╭──
-- ==== Sys2Proof/Machine/Fail.lean ====
section
/-! DEFINITION. How a clause's work is given up, and the failing of a clause (02 R78, R81; 14 R462); deferred host writes
(06 R200, R201); what a clause's work leaves, and loaded images (02 R74). -/

namespace Sys2Proof.Machine

/-! ### Failing (R78) -/

/-- Shares, slots and near-bank jobs of a clause are given up; its collective goes on for the others of its group. -/
def State.releaseWork (s : State) (r index : Nat) : State :=
  { s with
    cores := s.cores.filterMap (fun e =>
      let c := ({ e.2 with
        qMain := e.2.qMain.filter (fun q => decide (q ≠ (r, index)))
        qParen := e.2.qParen.filter (fun q => decide (q ≠ (r, index))) } : CoreSt).settleRun
      if c = CoreSt.reset then none else some (e.1, c))
    slots := s.slots.filter (fun x => decide ((x.ring, x.index) ≠ (r, index)))
    reducing := s.reducing.filter (fun x => decide ((x.ring, x.index) ≠ (r, index)))
    routers := s.routers.filterMap (fun e =>
      let x := { e.2 with waiters := e.2.waiters.filter (fun x => decide (x ≠ (r, index))) }
      if x = RouterSt.reset then none else some (e.1, x))
    colls := s.colls.map (fun x => if x.ring = r ∧ x.index = index then x.orphan else x)
    fields := s.fields.map (fun e => (e.1, { e.2 with rbufs := e.2.rbufs.map (fun b =>
      { b with queue := b.queue.filter (fun x => decide ((x.ring, x.index) ≠ (r, index))) }) }))
    vaults := s.vaults.filterMap (fun e =>
      let v := ({ e.2 with jobs := e.2.jobs.filter (fun j => decide ((j.ring, j.index) ≠ (r, index))) } : VaultSt).beginStaging
      if v = VaultSt.reset then none else some (e.1, v))
    -- an engine in the middle of a step keeps its token to the boundary (R166, R202)
    engines := s.engines.map (fun e =>
      if e.2.token && (match (s.vault (e.1 / 128)).activeJob with
          | some j => j.ring == r && j.index == index
          | none => false)
      then (e.1, { e.2 with orphan := true }) else e)
    decodes := s.decodes.filter (fun x => decide ((x.ring, x.index) ≠ (r, index)))
    kvm := { s.kvm with
      appends := s.kvm.appends.filter (fun x => decide ((x.ring, x.index) ≠ (r, index)))
      reading := s.kvm.reading.filter (fun x => decide ((x.ring, x.index) ≠ (r, index)))
      order := s.kvm.order.filter (fun x => decide (x ≠ (r, index))) }
    tainted := s.tainted.filter (fun x => decide ((x.ring, x.index) ≠ (r, index)))
    pwr := { s.pwr with holdColls := s.pwr.holdColls.filter (fun x => decide (x ≠ (r, index))) } }

/-- Deferred host writes whose region is no longer locked are performed (R200, R201). -/
def State.drainDeferred (s : State) (n : Nat) : State :=
  let free (t : State) (w : Waiting) : Bool := match w with
    | .write a _ _ _ => !t.dpaLocked a
    | _ => false
  let go := (s.vault n).deferred.filter (free s)
  let s1 := s.modVault n (fun v => { v with deferred := v.deferred.filter (fun w => !free s w) })
  go.foldl (fun t w => if t.bankHeld w.dpa || t.burstWaits w.dpa then t.wait w else t.serve w) s1
def State.drainAllDeferred (s : State) : State :=
  (s.vaults.filter (fun e => !e.2.deferred.isEmpty)).foldl (fun t e => t.drainDeferred e.1) s

/-- The clause as it returns to the posted state. -/
def ClauseSt.repost (c : ClauseSt) : ClauseSt :=
  { c with phase := .posted, nouns := [], entry := 0, shares := [], unsent := [], worked := false, verdict := none
           nonFinite := 0, saturated := 0, detail := 0, target := none, passes := none, begun := false, vaults := [], merged := [], seqs := [], cores := [], startedAt := 0 }

/-- The clause of a stopped ring returns to the posted state: issued after the stop slot, and not started, a share that
is queued or delivered not counting as a start (R78). -/
def ClauseSt.returns (x : ClauseSt) (stop : Nat) : Bool :=
  (x.phase = Phase.issued || (x.phase = Phase.started && !x.begun)) && decide (0 < indexDiff x.index stop)
    && decide (indexDiff x.index stop < 2 ^ 31)

/-- The DPA of the first poisoned flit of a noun, zero where it has none in the vaults. -/
def State.poisonedDpa (s : State) (n : Noun) : Nat :=
  match (flitPieces n.dva n.length).findSome? (fun p => match s.translate n.place p.1 with
    | some (.dram a) => if s.dpaPoison a p.2 then some a else none
    | _ => none) with
  | some a => a
  | none => 0

/-- POISON_CONSUMED is also an event (R472, kind 3). -/
def State.poisonEvent (s : State) (r : Nat) (c : ClauseSt) (f : Failure) : State :=
  if f.status = stPoisonConsumed then
    s.event .poisonConsumed (some 3) 0 0 (if r = 0 then none else some (s.ring r).field) f.status
      [BitVec.ofNat 64 (clVerb c.bits), BitVec.ofNat 64 ((s.ring r).slotOf c.index),
       BitVec.ofNat 64 (if f.operand < 4 then s.poisonedDpa (c.noun f.operand) else 0)]
  else s

/-- Bytes of no stated value (log 7). -/
def State.freeBytes (s : State) (n : Nat) : List Byte :=
  (List.range n).map (fun i => BitVec.ofNat 8 (Config.freeValue (s.freeIdx + i)).toNat)

/-- Storage whose contents are undefined; the poison of its flits stays. -/
def State.undefineBytes (s : State) (place dva n : Nat) : State :=
  let old := s.readDva place dva n
  let s1 := s.writeDva place dva (((s.freeBytes n).zip old).map (fun p => some { byte := p.1, poison := p.2.poison }))
  { s1 with freeIdx := s1.freeIdx + n }

/-- Statuses that a clause takes at its start, before it has written anything. -/
def startStatus (st : Nat) : Bool :=
  st == stStepState || st == stVaultEvacuating || (decide (stKvSeqInvalid ≤ st) && decide (st ≤ stKvPoolEmpty)) || st == stNounShape

/-- The write operands of a clause that failed after it started, or that a reset ended, are undefined (R81, R493). The
key-value verbs write none of theirs. -/
def State.undefineOutputs (s : State) (c : ClauseSt) : State :=
  if clVerb c.bits = verbKvAppend ∨ clVerb c.bits = verbKvEvict then s
  else
    c.nouns.foldl (fun t e =>
      if clWrites c.bits e.1 ∧ e.2.layout ≠ 3 then
        let t1 := t.undefineBytes e.2.place e.2.dva (min e.2.length e.2.storageBytes)
        if e.2.scaled then t1.undefineBytes e.2.place e.2.scaleDva (ceilDiv e.2.count 32) else t1
      else t) s

/-- Clauses that run a collective across devices: those of a group, and a DECIDE (R333, R369). -/
def groupVerb (c : BitVec 512) : Bool := needsGroup (clVerb c) || (clVerb c == verbUpdate && clModBits c 3 0 == 0)

/-- The statuses with which R111 says what the write operands hold: array tiles drained, and poisoned ones. -/
def drainedFailure (c : BitVec 512) (st : Nat) : Bool :=
  st == stPoisonConsumed && (clVerb c == verbMatrix || clVerb c == verbNearBank)

/-- A clause fails (R78): its record is written at once. While its ring is not STOPPED the ring stops at it, it counts
as posted again, and issued clauses after it that have not started return to the posted state, their shares taken back.
A clause that fails while the ring is STOPPED is gone. -/
def State.failClause (s : State) (r index : Nat) (f : Failure) : State :=
  let ring := s.ring r
  match ring.clauseOf index with
  | none => s
  | some c =>
    let sA := if c.phase = Phase.started ∧ groupVerb c.bits then s.abortColl r index else s
    let back := if ring.isStopped then [] else ring.clauses.filter (fun x => x.returns index)
    let s0 := (((back.foldl (fun t x => t.releaseWork r x.index) (sA.countFailed r c)).releaseWork r index).drainAllDeferred).poisonEvent r c f
    let s1 := if c.phase = Phase.started ∧ !startStatus f.status ∧ !drainedFailure c.bits f.status then s0.undefineOutputs c else s0
    let s2 := s1.writeRecord r (ring.slotOf index) (clTag c.bits) f false
    let s3 := if r = 0 ∧ s2.cmd.r0State = 1 then { s2 with cmd := { s2.cmd with r0State := 2 } } else s2
    let s4 := s3.modRing r (fun (R : RingSt) =>
      if R.isStopped then R.dropClause index
      else
        let R1 := { R with
          stopAt := index
          waitFrom := none
          clauses := R.clauses.map (fun (x : ClauseSt) =>
            if x.index = index ∨ x.returns index then x.repost else x) }
        { R1.become .stopped with skipped := false })
    let s5 := { s4 with tainted := s4.tainted.filter (fun x => x.ring ≠ r || ((s4.ring r).clauseOf x.index).any ClauseSt.outstanding) }
    ((c.shares ++ back.flatMap (fun x => x.shares)).foldl (fun t n => t.sendNext n ring.ctx.paren) s5).tryClose r

/-- A clause whose work and shares are finished is done, or fails with the verdict its work left (R111). -/
def State.settleClause (s : State) (r index : Nat) : State :=
  match (s.ring r).clauseOf index with
  | some c =>
    if c.phase = .started ∧ c.worked ∧ c.shares = [] ∧ c.unsent = [] ∧ c.vaults = [] then
      match c.verdict with
      | some f => s.failClause r index f
      | none => s.modRing r (fun R => R.modClause index (fun x => { x with phase := .done }))
    else s
  | none => s

/-- An operation that produces data for a write operand of the clause, or a contribution, has issued: it has started (R78). -/
def State.dataBegun (s : State) (r index : Nat) : State := s.modRing r (fun R => R.modClause index (fun c => { c with begun := true }))

/-- The verb's work on a clause is done: `f` says what it left, and the clause settles if no share is out. -/
def State.workDone (s : State) (r index : Nat) (f : ClauseSt → ClauseSt) : State :=
  (s.modRing r (fun R => R.modClause index (fun c =>
    { f c with worked := true
               begun := true
               verdict := match c.verdict with
                 | some v => some v
                 | none => (f c).verdict }))).settleClause r index

/-! ### Loaded images (R74) -/

/-- A core of the clause's field runs a loaded image in the ring's context. -/
def State.stageLoaded (s : State) (r : Nat) : Bool :=
  match s.fieldOf (s.ring r).field with
  | some f => f.cores.any (fun c =>
      match (if f.paren then (s.core c).imgParen else (s.core c).imgMain) with
      | .loaded _ => true
      | _ => false)
  | none => false

/-- What a toolchain image computes is its own (R74): the clause's write operands take values of which nothing is
known (log 7). -/
def State.runImage (s : State) (r : Nat) (c : ClauseSt) : State := (s.undefineOutputs c).workDone r c.index (fun x => x)

end Sys2Proof.Machine
end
╰──
DIRECTIONS FOR THIS TASK -> Retype the records above, but only those lines that fall between the line containing "let old := s.readDva place dva n" and the line containing "def groupVerb (c", with both of those lines included, exactly as written.

EXERCISE SOLUTION ->
  let old := s.readDva place dva n
  let s1 := s.writeDva place dva (((s.freeBytes n).zip old).map (fun p => some { byte := p.1, poison := p.2.poison }))
  { s1 with freeIdx := s1.freeIdx + n }

/-- Statuses that a clause takes at its start, before it has written anything. -/
def startStatus (st : Nat) : Bool :=
  st == stStepState || st == stVaultEvacuating || (decide (stKvSeqInvalid ≤ st) && decide (st ≤ stKvPoolEmpty)) || st == stNounShape

/-- The write operands of a clause that failed after it started, or that a reset ended, are undefined (R81, R493). The
key-value verbs write none of theirs. -/
def State.undefineOutputs (s : State) (c : ClauseSt) : State :=
  if clVerb c.bits = verbKvAppend ∨ clVerb c.bits = verbKvEvict then s
  else
    c.nouns.foldl (fun t e =>
      if clWrites c.bits e.1 ∧ e.2.layout ≠ 3 then
        let t1 := t.undefineBytes e.2.place e.2.dva (min e.2.length e.2.storageBytes)
        if e.2.scaled then t1.undefineBytes e.2.place e.2.scaleDva (ceilDiv e.2.count 32) else t1
      else t) s

/-- Clauses that run a collective across devices: those of a group, and a DECIDE (R333, R369). -/
def groupVerb (c : BitVec 512) : Bool := needsGroup (clVerb c) || (clVerb c == verbUpdate && clModBits c 3 0 == 0)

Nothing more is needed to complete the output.